ABOUT THIS EXERCISE: Where the records below show a line containing "The pins are", start copying; end with the line containing "zones := []", and copy it too.

SUPPLIED MATERIAL:

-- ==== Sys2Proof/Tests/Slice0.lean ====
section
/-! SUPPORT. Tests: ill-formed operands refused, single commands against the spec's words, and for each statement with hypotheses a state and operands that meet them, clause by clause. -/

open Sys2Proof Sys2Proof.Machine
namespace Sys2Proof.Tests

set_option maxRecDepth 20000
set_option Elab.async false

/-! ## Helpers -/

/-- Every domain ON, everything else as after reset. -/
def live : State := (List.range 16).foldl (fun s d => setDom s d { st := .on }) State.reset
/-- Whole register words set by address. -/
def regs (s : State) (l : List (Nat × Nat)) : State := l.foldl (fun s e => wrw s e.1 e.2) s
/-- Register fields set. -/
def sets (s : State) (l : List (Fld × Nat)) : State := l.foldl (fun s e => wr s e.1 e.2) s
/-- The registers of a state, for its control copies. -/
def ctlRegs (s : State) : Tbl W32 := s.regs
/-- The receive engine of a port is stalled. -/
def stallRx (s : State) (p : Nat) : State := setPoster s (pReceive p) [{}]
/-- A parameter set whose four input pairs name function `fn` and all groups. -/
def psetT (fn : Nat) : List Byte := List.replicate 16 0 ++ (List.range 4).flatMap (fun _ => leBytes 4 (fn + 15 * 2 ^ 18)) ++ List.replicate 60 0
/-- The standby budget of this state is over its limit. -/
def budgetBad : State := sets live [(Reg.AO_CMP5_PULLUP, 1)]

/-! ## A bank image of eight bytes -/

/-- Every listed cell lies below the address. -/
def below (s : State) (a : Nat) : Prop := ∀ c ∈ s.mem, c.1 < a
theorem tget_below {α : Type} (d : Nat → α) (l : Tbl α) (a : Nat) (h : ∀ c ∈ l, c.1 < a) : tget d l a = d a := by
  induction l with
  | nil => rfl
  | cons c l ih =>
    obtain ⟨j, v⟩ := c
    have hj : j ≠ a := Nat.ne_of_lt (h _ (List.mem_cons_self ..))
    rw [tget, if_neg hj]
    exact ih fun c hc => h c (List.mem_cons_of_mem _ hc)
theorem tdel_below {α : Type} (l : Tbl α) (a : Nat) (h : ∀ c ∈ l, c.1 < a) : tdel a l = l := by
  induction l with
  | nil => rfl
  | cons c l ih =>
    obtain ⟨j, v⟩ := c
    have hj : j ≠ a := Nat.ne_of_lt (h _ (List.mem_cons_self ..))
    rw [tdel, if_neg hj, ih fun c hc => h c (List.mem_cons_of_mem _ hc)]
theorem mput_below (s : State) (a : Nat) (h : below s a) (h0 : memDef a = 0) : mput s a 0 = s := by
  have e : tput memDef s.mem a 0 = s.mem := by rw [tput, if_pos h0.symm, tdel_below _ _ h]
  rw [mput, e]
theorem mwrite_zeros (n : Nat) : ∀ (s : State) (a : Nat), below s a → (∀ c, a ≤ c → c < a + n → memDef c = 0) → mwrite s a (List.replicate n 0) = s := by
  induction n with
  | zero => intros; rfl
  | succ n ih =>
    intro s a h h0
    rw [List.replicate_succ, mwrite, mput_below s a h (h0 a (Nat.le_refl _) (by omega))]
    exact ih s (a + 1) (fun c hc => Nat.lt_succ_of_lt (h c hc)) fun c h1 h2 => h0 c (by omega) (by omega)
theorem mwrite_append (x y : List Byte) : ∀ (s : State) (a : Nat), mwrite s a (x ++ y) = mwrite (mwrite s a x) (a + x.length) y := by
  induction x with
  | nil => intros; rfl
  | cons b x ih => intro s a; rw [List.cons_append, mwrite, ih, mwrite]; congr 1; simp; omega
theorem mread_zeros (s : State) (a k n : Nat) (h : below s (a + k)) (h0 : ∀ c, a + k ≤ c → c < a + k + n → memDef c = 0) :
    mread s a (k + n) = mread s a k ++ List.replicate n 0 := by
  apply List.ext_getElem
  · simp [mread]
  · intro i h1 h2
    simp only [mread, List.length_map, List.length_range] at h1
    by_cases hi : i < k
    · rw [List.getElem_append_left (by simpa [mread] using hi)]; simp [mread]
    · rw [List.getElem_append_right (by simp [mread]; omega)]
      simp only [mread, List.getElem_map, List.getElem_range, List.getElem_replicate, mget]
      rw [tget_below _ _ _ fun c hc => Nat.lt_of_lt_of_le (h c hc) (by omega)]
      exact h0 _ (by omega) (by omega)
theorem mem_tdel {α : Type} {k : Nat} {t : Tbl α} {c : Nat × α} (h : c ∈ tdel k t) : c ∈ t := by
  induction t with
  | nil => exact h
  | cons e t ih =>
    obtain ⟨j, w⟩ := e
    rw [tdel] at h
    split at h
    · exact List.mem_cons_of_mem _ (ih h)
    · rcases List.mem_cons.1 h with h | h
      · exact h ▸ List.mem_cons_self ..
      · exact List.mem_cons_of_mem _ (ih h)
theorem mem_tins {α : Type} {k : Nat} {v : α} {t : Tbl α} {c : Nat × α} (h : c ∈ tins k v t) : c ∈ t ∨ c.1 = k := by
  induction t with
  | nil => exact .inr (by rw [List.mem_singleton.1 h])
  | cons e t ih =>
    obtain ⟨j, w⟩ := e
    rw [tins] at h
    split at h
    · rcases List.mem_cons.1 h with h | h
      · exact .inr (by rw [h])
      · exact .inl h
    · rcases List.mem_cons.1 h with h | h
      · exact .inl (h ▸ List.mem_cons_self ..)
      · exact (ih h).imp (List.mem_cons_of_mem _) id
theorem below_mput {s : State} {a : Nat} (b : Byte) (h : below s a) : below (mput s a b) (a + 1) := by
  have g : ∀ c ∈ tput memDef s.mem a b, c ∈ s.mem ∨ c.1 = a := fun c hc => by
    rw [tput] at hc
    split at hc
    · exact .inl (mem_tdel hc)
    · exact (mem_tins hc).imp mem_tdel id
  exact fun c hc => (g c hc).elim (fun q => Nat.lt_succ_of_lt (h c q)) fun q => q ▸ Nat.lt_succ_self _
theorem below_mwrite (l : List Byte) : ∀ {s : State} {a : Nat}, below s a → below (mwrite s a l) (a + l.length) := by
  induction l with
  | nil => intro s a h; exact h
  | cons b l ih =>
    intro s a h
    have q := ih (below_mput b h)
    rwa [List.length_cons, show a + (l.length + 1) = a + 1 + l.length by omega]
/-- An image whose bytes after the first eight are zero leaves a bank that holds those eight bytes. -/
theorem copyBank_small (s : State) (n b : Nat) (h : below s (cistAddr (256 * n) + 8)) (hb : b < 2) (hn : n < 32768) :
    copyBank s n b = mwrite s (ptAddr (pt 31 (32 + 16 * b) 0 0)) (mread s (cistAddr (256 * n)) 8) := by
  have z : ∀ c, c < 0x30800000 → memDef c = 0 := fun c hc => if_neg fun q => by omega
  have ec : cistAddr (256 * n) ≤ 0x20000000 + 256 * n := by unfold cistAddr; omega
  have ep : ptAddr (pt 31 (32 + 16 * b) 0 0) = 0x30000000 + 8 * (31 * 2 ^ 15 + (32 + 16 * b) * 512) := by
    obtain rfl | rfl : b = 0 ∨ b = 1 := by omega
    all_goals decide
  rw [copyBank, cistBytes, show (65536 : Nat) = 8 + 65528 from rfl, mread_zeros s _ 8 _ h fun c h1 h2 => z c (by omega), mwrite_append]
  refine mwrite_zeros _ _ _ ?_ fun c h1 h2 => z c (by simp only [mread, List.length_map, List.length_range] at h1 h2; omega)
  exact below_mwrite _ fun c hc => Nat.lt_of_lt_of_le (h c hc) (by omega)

==

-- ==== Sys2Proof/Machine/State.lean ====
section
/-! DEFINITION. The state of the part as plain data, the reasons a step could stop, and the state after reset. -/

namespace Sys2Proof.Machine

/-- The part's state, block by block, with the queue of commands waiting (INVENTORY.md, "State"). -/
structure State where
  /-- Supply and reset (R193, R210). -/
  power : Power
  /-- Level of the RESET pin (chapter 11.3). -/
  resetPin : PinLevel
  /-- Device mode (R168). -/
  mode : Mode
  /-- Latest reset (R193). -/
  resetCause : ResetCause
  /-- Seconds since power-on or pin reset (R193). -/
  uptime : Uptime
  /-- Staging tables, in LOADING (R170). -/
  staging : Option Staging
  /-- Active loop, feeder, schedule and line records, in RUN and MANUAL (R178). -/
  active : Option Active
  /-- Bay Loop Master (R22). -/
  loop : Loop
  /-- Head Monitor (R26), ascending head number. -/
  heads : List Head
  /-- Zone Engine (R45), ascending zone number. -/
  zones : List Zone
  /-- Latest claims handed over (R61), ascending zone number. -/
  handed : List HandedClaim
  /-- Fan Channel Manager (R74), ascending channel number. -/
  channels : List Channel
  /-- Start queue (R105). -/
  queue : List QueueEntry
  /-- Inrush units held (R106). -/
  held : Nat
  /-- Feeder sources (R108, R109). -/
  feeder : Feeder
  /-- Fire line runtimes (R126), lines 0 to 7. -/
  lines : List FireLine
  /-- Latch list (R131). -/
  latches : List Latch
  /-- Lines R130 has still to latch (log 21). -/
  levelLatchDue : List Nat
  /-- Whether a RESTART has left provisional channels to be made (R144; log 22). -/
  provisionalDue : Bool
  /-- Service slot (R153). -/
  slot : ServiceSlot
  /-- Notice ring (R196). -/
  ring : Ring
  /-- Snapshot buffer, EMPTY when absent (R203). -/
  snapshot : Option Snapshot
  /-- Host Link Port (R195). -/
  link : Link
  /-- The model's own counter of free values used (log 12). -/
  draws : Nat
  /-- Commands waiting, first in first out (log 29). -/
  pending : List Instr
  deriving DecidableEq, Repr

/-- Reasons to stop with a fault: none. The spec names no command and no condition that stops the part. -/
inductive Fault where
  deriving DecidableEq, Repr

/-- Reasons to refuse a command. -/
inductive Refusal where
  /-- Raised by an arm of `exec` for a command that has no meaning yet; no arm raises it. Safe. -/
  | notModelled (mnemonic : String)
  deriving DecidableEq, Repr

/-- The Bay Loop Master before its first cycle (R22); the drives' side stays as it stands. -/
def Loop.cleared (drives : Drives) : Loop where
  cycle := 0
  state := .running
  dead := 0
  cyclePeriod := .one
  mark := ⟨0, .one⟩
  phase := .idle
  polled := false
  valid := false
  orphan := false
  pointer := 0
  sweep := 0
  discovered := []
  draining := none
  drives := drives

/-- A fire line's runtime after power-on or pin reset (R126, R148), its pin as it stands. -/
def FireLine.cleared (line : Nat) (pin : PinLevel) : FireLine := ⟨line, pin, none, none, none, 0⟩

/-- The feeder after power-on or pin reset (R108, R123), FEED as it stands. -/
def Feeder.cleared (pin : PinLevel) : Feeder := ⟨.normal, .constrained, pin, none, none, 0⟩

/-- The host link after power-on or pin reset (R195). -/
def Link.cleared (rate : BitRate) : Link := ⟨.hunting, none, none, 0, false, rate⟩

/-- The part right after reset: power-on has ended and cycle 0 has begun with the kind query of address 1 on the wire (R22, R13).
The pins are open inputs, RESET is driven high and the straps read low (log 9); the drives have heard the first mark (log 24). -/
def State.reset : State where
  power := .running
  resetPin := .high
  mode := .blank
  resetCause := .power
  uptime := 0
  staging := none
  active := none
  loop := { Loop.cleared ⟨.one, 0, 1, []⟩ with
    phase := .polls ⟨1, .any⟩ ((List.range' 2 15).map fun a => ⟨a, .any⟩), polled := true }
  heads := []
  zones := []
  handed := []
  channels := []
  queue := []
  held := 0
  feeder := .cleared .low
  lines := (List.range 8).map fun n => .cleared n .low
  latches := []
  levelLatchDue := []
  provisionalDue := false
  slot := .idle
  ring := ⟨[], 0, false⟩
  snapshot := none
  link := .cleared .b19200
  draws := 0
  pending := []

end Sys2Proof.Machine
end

==

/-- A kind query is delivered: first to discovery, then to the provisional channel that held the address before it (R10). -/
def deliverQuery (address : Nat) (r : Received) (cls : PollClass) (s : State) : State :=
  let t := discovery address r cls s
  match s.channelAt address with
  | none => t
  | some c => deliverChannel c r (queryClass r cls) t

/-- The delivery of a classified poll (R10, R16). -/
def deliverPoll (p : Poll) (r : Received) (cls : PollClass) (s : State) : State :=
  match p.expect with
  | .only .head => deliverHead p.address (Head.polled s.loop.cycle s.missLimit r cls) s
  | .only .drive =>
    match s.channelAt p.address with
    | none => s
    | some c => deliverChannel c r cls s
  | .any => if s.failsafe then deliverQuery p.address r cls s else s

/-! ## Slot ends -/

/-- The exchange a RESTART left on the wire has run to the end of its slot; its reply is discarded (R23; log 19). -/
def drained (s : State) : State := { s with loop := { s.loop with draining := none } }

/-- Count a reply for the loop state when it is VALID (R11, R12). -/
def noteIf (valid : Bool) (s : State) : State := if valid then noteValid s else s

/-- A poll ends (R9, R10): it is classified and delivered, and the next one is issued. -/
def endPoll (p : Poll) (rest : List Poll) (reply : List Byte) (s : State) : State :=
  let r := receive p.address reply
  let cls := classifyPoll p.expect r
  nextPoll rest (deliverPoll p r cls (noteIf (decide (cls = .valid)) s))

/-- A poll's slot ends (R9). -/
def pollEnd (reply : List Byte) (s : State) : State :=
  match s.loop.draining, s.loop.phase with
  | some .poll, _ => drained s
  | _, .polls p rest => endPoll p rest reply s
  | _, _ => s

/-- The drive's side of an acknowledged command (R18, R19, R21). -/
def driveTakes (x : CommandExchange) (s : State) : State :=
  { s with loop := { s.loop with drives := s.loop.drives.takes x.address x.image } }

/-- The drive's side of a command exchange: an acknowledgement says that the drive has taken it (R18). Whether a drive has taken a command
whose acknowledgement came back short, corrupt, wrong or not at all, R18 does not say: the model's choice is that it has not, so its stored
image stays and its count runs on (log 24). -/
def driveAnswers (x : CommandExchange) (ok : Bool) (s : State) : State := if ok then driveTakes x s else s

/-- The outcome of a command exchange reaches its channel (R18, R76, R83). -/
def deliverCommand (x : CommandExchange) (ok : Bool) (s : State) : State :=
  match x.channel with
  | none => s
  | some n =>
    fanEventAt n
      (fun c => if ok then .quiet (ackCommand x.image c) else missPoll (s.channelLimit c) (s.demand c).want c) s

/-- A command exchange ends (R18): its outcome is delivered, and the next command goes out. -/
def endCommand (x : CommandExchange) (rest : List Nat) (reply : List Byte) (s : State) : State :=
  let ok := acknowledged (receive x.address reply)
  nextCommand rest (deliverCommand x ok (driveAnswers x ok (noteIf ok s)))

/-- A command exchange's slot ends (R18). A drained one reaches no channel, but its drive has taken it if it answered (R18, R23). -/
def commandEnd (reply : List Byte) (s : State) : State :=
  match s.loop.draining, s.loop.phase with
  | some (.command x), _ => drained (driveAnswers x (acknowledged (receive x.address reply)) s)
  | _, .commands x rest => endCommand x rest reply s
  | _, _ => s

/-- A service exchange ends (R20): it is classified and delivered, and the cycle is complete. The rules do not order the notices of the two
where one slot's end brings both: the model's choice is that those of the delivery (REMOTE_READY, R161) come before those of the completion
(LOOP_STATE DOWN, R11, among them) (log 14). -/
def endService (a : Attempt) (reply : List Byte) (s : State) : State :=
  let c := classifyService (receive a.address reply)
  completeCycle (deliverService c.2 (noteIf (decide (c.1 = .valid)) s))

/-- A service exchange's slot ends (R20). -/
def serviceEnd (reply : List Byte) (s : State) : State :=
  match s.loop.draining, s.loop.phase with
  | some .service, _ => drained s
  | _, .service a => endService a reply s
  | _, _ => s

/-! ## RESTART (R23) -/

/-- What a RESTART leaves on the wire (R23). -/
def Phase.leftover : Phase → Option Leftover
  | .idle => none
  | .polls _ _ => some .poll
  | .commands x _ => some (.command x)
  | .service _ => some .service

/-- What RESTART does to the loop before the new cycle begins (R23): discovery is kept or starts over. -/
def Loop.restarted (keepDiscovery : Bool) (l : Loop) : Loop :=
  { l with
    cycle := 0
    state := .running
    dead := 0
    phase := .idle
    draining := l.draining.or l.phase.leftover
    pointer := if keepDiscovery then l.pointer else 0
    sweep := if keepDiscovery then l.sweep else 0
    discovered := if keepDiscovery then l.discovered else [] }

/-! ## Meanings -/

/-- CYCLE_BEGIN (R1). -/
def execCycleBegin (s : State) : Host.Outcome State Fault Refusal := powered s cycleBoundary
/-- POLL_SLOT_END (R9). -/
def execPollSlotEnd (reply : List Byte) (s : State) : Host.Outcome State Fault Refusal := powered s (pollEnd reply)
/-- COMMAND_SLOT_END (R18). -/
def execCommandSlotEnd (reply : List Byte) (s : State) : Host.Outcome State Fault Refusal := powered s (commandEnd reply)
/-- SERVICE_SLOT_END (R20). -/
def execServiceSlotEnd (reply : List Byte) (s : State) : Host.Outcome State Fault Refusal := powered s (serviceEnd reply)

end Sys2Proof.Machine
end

TASK SOLUTION:
The pins are open inputs, RESET is driven high and the straps read low (log 9); the drives have heard the first mark (log 24). -/
def State.reset : State where
  power := .running
  resetPin := .high
  mode := .blank
  resetCause := .power
  uptime := 0
  staging := none
  active := none
  loop := { Loop.cleared ⟨.one, 0, 1, []⟩ with
    phase := .polls ⟨1, .any⟩ ((List.range' 2 15).map fun a => ⟨a, .any⟩), polled := true }
  heads := []
  zones := []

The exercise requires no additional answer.